# WORK TASK
Only the number is wanted: how many lines below include "dies"?

# SUPPLIED RECORDS
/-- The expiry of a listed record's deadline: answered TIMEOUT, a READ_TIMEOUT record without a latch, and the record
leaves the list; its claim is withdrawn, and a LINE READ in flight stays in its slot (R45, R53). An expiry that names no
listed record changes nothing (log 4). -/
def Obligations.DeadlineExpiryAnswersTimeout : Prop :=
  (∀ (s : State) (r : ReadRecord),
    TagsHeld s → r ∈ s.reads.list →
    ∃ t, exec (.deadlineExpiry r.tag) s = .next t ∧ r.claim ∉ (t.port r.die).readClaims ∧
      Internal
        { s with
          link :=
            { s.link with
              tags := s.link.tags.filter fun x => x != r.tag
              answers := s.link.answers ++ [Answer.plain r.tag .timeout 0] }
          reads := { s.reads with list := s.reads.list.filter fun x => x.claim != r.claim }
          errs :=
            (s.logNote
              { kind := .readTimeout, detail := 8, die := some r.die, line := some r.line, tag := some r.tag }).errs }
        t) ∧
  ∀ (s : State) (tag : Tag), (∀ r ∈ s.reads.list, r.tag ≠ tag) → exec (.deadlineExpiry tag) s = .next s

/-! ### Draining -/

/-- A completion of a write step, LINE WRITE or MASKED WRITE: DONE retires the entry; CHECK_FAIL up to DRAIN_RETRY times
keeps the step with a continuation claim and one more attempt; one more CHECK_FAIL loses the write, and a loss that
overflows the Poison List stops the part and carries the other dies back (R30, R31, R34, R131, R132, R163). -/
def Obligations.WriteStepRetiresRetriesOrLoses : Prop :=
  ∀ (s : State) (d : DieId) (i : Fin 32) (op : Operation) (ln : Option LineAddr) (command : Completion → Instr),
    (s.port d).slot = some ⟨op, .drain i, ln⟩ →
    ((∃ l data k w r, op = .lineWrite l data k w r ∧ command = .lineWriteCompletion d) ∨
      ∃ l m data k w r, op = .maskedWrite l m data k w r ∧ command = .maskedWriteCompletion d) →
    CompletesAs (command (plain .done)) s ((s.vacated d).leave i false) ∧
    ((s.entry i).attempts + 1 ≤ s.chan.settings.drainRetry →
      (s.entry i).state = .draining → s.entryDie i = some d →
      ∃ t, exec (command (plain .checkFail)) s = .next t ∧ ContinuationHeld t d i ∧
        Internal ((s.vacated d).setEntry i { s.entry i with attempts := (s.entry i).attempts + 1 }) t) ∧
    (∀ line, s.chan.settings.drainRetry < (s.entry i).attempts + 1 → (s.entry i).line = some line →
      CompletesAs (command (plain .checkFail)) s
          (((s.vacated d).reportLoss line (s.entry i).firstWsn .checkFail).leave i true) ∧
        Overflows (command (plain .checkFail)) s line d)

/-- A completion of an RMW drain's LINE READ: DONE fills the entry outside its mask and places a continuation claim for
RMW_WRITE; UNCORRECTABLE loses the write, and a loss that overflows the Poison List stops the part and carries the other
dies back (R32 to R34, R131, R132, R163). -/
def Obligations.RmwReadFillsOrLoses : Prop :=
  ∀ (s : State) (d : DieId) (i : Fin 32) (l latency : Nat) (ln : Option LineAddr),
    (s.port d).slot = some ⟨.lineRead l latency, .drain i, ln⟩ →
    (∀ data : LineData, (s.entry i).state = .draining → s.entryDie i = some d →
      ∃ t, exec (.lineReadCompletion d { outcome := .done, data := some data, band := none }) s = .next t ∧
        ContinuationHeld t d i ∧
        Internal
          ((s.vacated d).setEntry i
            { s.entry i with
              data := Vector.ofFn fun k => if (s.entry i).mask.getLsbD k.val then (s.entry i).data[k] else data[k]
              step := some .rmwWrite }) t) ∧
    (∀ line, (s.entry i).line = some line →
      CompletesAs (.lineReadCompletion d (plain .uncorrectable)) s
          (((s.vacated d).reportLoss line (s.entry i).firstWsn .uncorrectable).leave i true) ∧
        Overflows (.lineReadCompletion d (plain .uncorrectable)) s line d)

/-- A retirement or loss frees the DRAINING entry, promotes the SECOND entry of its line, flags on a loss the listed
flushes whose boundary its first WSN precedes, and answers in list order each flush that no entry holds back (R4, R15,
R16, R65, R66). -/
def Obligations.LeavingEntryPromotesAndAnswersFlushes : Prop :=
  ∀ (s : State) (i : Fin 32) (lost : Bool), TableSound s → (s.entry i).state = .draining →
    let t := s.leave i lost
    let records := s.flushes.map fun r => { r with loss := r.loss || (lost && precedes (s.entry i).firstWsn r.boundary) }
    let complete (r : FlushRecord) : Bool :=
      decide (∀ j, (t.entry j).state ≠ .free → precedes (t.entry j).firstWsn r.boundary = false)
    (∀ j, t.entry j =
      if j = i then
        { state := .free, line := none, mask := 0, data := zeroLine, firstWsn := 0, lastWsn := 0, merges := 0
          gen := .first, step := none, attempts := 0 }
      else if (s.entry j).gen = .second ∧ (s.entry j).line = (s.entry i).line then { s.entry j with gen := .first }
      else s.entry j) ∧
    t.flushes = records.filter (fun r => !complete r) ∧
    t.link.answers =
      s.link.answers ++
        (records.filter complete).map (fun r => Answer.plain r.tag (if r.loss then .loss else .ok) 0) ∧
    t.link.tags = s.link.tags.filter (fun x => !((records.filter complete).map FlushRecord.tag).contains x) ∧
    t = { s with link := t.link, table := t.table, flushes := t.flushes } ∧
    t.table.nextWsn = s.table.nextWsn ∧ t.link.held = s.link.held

# TASK SOLUTION
2